## Problem statement
Leave out the lines before the one with "if o = 0x04"; output that line and all remaining lines of the records exactly.

Collected data entries:
-- ==== Sys2Proof/Machine/Align.lean ====
section
/-!
DEFINITION. Alignment and the Pantry (06_alignment.md): placing samples, Pantry writes, closure passes, concealment, the
resampler, inboxes and set marks.
-/
namespace Sys2Proof.Machine

/-! ### Stream descriptors (R165, R166) -/

def dValid (b : List Byte) : Bool := bit (leAt b 0 1) 7
def dLocal (b : List Byte) : Bool := bit (leAt b 0 1) 6
def dBank (b : List Byte) : Nat := bits (leAt b 0 1) 5 4
def dGroup (b : List Byte) : Nat := leAt b 1 1 % 64
def dRate (b : List Byte) : Nat := leAt b 2 1 % 8
def dSlot (b : List Byte) : Nat := leAt b 3 1
def dCmask (b : List Byte) : Nat := leAt b 4 4
def dIidx (b : List Byte) : Nat := leAt b 8 1
def dScale (b : List Byte) (i : Nat) : Nat := leAt b (16 + 4 * i) 4

/-- The contents that a WRITE of `b` gives a stream descriptor: its reserved bits read 0 (R8, R165). -/
def dStored (b : List Byte) : List Byte :=
  leBytes 1 (leAt b 0 1 / 16 * 16) ++ leBytes 1 (dGroup b) ++ leBytes 1 (dRate b) ++ slice b 3 6 ++ leBytes 7 0 ++ slice b 16 32 ++
    leBytes 16 0

/-- Descriptor of stream `k`. -/
def State.stream (s : State) (k : Nat) : List Byte := ((aget s.al.str k).map (fun x => x.bytes)).getD (List.replicate 64 0)

/-- A counter of stream `k`, at internal offsets in the layout of AL_CNT0–2. -/
def alCnt (f : Fld) (k : Nat) : Fld := { f with addr := f.addr - 0x500024 + 0x3100000 + k * 0x10 }

/-- An alignment event (R186). -/
def State.alEvent (s : State) (f : Fld) : State := s.event f ES_AL

/-! ### Tick-records (R160–R163) -/

def recPresent : Nat := 1
def recConcealed : Nat := 2
def recAbsent : Nat := 3

/-- Address of the record of stream `k` for grid tick `g`. -/
def recAddr (k g : Nat) : Nat := addrPantry + k * 0x4000 + g % 256 * 0x40

/-- The record of stream `k` for grid tick `g`, where the Pantry still holds it. -/
def State.record? (s : State) (k g : Nat) : Option (List Byte) :=
  let b := s.load (recAddr k g) 64
  if leAt b 48 4 = g / 4800 % 2 ^ 32 ∧ leAt b 52 2 % 8192 = g % 4800 ∧ leAt b 54 1 % 16 ≠ 0 then some b else none

def rState (b : List Byte) : Nat := leAt b 54 1 % 16
def rClosed (b : List Byte) : Bool := bit (leAt b 55 1) 7
def rSim (b : List Byte) : Bool := bit (leAt b 55 1) 4
def rMiss (b : List Byte) : Nat := leAt b 58 1
def rQual (b : List Byte) (i : Nat) : Nat := leAt b (32 + 2 * i) 2

/-- A record from its parts (R161); flags are byte 55. -/
def mkRecord (vals quals : List Nat) (g state flags smp miss synch transit : Nat) : List Byte :=
  ((List.range 8).flatMap (fun i => leBytes 4 (vals.getD i 0))) ++
    ((List.range 8).flatMap (fun i => leBytes 2 (quals.getD i 1))) ++ leBytes 4 (g / 4800) ++ leBytes 2 (g % 4800) ++
    leBytes 1 state ++ leBytes 1 flags ++ leBytes 2 smp ++ leBytes 1 miss ++ leBytes 1 synch ++ leBytes 4 transit

/-- TRANSIT of a record without a sample (R161). -/
def noTransit : Nat := 0x7FFFFFFF

/-- LATE_SEEN and the LATE bit of every quality word (R169). -/
def withLate (b : List Byte) : List Byte :=
  let b := splice b 55 (leBytes 1 (leAt b 55 1 ||| 0x40))
  (List.range 8).foldl (fun x i => splice x (32 + 2 * i) (leBytes 2 (rQual x i ||| 0x8000))) b
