/-- Erase a 64 KiB sector of the partition. -/
def State.eraseSector (s : State) (ofs sec : Nat) : State :=
  let lo := ofs + sec * 65536
  { s with
    nvm := s.nvm.filter (fun (c : Host.Cell) => c.1 < lo || decide (lo + 65536 ≤ c.1))
    ev := { s.ev with runs := s.ev.runs.filter (fun (r : Nat × Nat × Nat) => r.2.1 / 2048 != sec) } }

/-- The bytes of the ring record with sequence number `q`. -/
def State.ringRec (s : State) (q : Nat) : Option (List Byte) :=
  match aget s.ev.ring (q % 4096) with
  | some (n, b) => if n = q then some b else none
  | none => none

/-- DRAIN_PAGE (R356, R357): `fail` 0 done, 1 no response, 2 program failed, 3 erase failed. -/
def execDrainPage (fail : Fin 4) (s : State) : Host.Outcome State Fault Refusal :=
  if !drainDue s then .next s
  else
    let ofs := s.ev.ofs.getD 0
    let first := s.ev.pos % 2048 == 0
    if fail.val = 1 ∨ (fail.val = 3 ∧ first) then .next (s.drainFail fail.val)
    else
      let s := if first then s.eraseSector ofs (s.ev.pos / 2048) else s
      if fail.val = 2 then .next ((s.drainFail 2).evRefresh)
      else
        let q := s.ev.drained
        let page := (List.range 8).flatMap (fun i => (s.ringRec (q + i)).getD (List.replicate 32 0xFF))
        let s := s.nvmStore (ofs + s.ev.pos * 32) page
        .next ({ s with ev := { s.ev with
          drained := q + 8, pos := (s.ev.pos + 8) % 1048576, runs := addRun q s.ev.pos s.ev.runs } }).evRefresh

/-- DRAIN_RETRY (R357): one second after a failure the drain may try again. -/
def execDrainRetry (s : State) : Host.Outcome State Fault Refusal :=
  match s.ev.retryAt with
  | none => .next s
  | some t => if t ≤ s.clk.lapse then .next { s with ev := { s.ev with retryAt := none } } else .next s

/-! ### Reading (R358) -/

/-- The sequence number that a 32-bit value names, as one not above the last. -/
def seqOf (s : State) (q : Nat) : Nat :=
  let l := s.ev.entered + 2 ^ 32 - 1
  l - (l - q) % 2 ^ 32 - 2 ^ 32

/-- Position in the partition of a sequence number. -/
def runPos (q : Nat) (l : List (Nat × Nat × Nat)) : Option Nat :=
  match l.find? (fun (r : Nat × Nat × Nat) => decide (r.1 ≤ q) && decide (q < r.1 + r.2.2)) with
  | some r => some (r.2.1 + (q - r.1))
  | none => none

/-- Load the read window, with its status bits. -/
def evShow (b : List Byte) (valid notHeld nvm : Bool) (s : State) : State :=
  let s := (List.range 8).foldl (fun (t : State) i => t.put (EV_RD_W_WORD.addr + 4 * i) (leAt b (4 * i) 4)) s
  (((s.wr EV_RD_STAT_VALID (b2n valid)).wr EV_RD_STAT_BUSY 0).wr EV_RD_STAT_NOT_HELD (b2n notHeld)).wr
    EV_RD_STAT_FROM_NVM (b2n nvm)

/-- A write of EV_RD_SEQ (R358). -/
def evRdSeqWrite (v : Nat) (s : State) : State :=
  let s := { s.put EV_RD_SEQ_SEQ.addr v with ev := { s.ev with load := none } }
  let q := seqOf s v
  if s.ev.entered = 0 ∨ q % 2 ^ 32 ≠ v ∨ q < s.ev.firstHeld ∨ s.ev.entered ≤ q then evShow [] false true false s
  else
    match s.ringRec q with
    | some b => evShow b true false false s
    | none =>
      match runPos q s.ev.runs with
      | none => evShow [] false true false s
      | some _ =>
        let s := evShow [] false false false s
        { s.wr EV_RD_STAT_BUSY 1 with ev := { s.ev with load := some q } }

/-- EV_NVM_LOAD_DONE (R358, R359): the record loads, or is no longer held, having been cleared meanwhile among others. -/
def execEvNvmLoadDone (s : State) : Host.Outcome State Fault Refusal :=
  match s.ev.load with
  | none => .next s
  | some q =>
    let s := { s with ev := { s.ev with load := none } }
    match if q < s.ev.firstHeld then none else runPos q s.ev.runs with
    | some p => .next (evShow (s.nvmLoad (s.ev.ofs.getD 0 + p * 32) 32) true false true s)
    | none => .next (evShow [] false true false s)

/-! ### Clearing (R359, R360) -/

/-- A failed CLEAR of the owner. -/
def State.clearRefused (s : State) (slot cause : Nat) : State :=
  ((s.inc EV_G_CLEAR_REFUSED).evEvent EV_EVENT_CLEAR_REFUSED).record 0x12 0x03 (slot + cause * 256)

/-- The full sectors of the partition that lie wholly below `q` (R359). -/
def sectorsBelow (q : Nat) (l : List (Nat × Nat × Nat)) : List Nat :=
  ((l.map (fun (r : Nat × Nat × Nat) => r.2.1 / 2048)).eraseDups).filter (fun k =>
    let mine := l.filter (fun (r : Nat × Nat × Nat) => r.2.1 / 2048 == k)
    mine.all (fun (r : Nat × Nat × Nat) => decide (r.1 + r.2.2 ≤ q)) &&
      (mine.foldl (fun n (r : Nat × Nat × Nat) => n + r.2.2) 0) == 2048)

/-- The clearing token of R359. -/
def clearToken (key : List Byte) (seq nonce : Nat) : List Byte :=
  slice (Config.macTag 3 key ([0x45, 0x56, 0x43, 0x4C] ++ leBytes 4 seq ++ leBytes 8 nonce)) 0 16

/-- CLEAR from the owner seat: every CLEAR consumes the nonce; the causes of R360 are taken in the order of their codes. -/
def evClear (slot : Nat) (s : State) : State :=
  let nonce := s.ev.nonce
  let s := { s with ev := { s.ev with nonce := none } }
  match nonce with
  | none => s.clearRefused slot 1
  | some n =>
    let (b, ok, s) := s.ksFetch slot
    let w := s.rd EV_CLR_SEQ_SEQ
    let q := seqOf s w
    let tok := (List.range 4).flatMap (fun i => leBytes 4 (s.word (EV_CLR_TOK_TOKEN.addr + 4 * i)))
    if !ok || s.retired || kState b != ksValid || !bit (kUse b) useClear || kAlg b != 3 then s.clearRefused slot 2
    else if tok ≠ clearToken (kKey b) w n then s.clearRefused slot 3
    else if s.ev.entered = 0 ∨ q % 2 ^ 32 ≠ w ∨ q < s.ev.firstHeld ∨ s.ev.entered ≤ q then s.clearRefused slot 4
    else if s.on EV_STATUS_CLEAR_BUSY then s.clearRefused slot 5
    else
      let first := s.ev.firstHeld
      let s := { s with ev := { s.ev with cleared := q + 1 } }
      let s := (s.evEvent EV_EVENT_CLEARED).record 0x12 0x02 (first % 2 ^ 32 + w * 2 ^ 32)
      (s.wr EV_STATUS_CLEAR_BUSY (b2n (!(sectorsBelow (q + 1) s.ev.runs).isEmpty))).evRefresh

/-- CLEAR_ERASE_DONE (R359): the sectors wholly below EV_FIRST are erased. -/
def execClearEraseDone (s : State) : Host.Outcome State Fault Refusal :=
  if s.on EV_STATUS_CLEAR_BUSY then
    let s := (sectorsBelow s.ev.cleared s.ev.runs).foldl (fun (t : State) k => t.eraseSector (t.ev.ofs.getD 0) k) s
    .next ((s.wr EV_STATUS_CLEAR_BUSY 0).evRefresh)
  else .next s

/-- A write of EV_CLR_CTRL (R359, R360). -/
def evClrWrite (r : Requester) (v : Nat) (s : State) : State :=
  if bits v 31 30 = 1 then
    if s.isOwner r then evClear (v % 256) (s.swPut EV_CLR_CTRL_SLOT.addr v) else s.evEvent EV_EVENT_REFUSED
  else s.swPut EV_CLR_CTRL_SLOT.addr v

/-- A write of EV_POST2 (R371). -/
def evPost (v : Nat) (s : State) : State :=
  if bits v 15 8 < 0x80 then s.evEvent EV_EVENT_REFUSED
  else s.record (bits v 15 8) (v % 256) (s.rd EV_POST0_DATA_LO + s.rd EV_POST1_DATA_HI * 2 ^ 32)

/-- Writes of the EV_ page. -/
def evWrite (r : Requester) (o v : Nat) (s : State) : State :=
  if o = 0x20 then evRdSeqWrite v s
  else if o = 0x68 then evPost v s
  else if o = 0x88 then evClrWrite r v s
  else if 0x90 ≤ o ∧ o < 0xA0 then s.put (0xB00000 + o) v
  else s.swPut (0xB00000 + o) v

/-- Reads of the EV_ page that are more than the register's value (R356, R358, R359). -/
def evRead (q o : Nat) (s : State) : Option (Nat × State) :=
  if o = 0x04 then some (setBits (s.shown 0xB00004) 30 30 (b2n (drainDue s.start || s.start.on EV_STATUS_CLEAR_BUSY)), s)
  else if o = 0x10 then
    let t := { s with ev := { s.ev with
      latch := aput s.ev.latch q (s.rd0 EV_RING_FIRST_RING_FIRST, s.rd0 EV_LAST_LAST) } }
    some (s.shown 0xB00010, t)
  else if o = 0x14 then some ((agetD s.ev.latch q (0, 0)).1, s)
  else if o = 0x18 then some ((agetD s.ev.latch q (0, 0)).2, s)
  else if o = 0x80 then
    let (n, s) := s.fresh
    let n := n % 2 ^ 64
    let s := { s with ev := { s.ev with nonce := some n } }
    some (n % 2 ^ 32, (s.wr EV_CLR_NONCE_LO_NONCE_LO n).wr EV_CLR_NONCE_HI_NONCE_HI (n / 2 ^ 32))
  else none

end Sys2Proof.Machine
end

## Task solution
  if o = 0x04 then some (setBits (s.shown 0xB00004) 30 30 (b2n (drainDue s.start || s.start.on EV_STATUS_CLEAR_BUSY)), s)
  else if o = 0x10 then
    let t := { s with ev := { s.ev with
      latch := aput s.ev.latch q (s.rd0 EV_RING_FIRST_RING_FIRST, s.rd0 EV_LAST_LAST) } }
    some (s.shown 0xB00010, t)
  else if o = 0x14 then some ((agetD s.ev.latch q (0, 0)).1, s)
  else if o = 0x18 then some ((agetD s.ev.latch q (0, 0)).2, s)
  else if o = 0x80 then
    let (n, s) := s.fresh
    let n := n % 2 ^ 64
    let s := { s with ev := { s.ev with nonce := some n } }
    some (n % 2 ^ 32, (s.wr EV_CLR_NONCE_LO_NONCE_LO n).wr EV_CLR_NONCE_HI_NONCE_HI (n / 2 ^ 32))
  else none

end Sys2Proof.Machine
end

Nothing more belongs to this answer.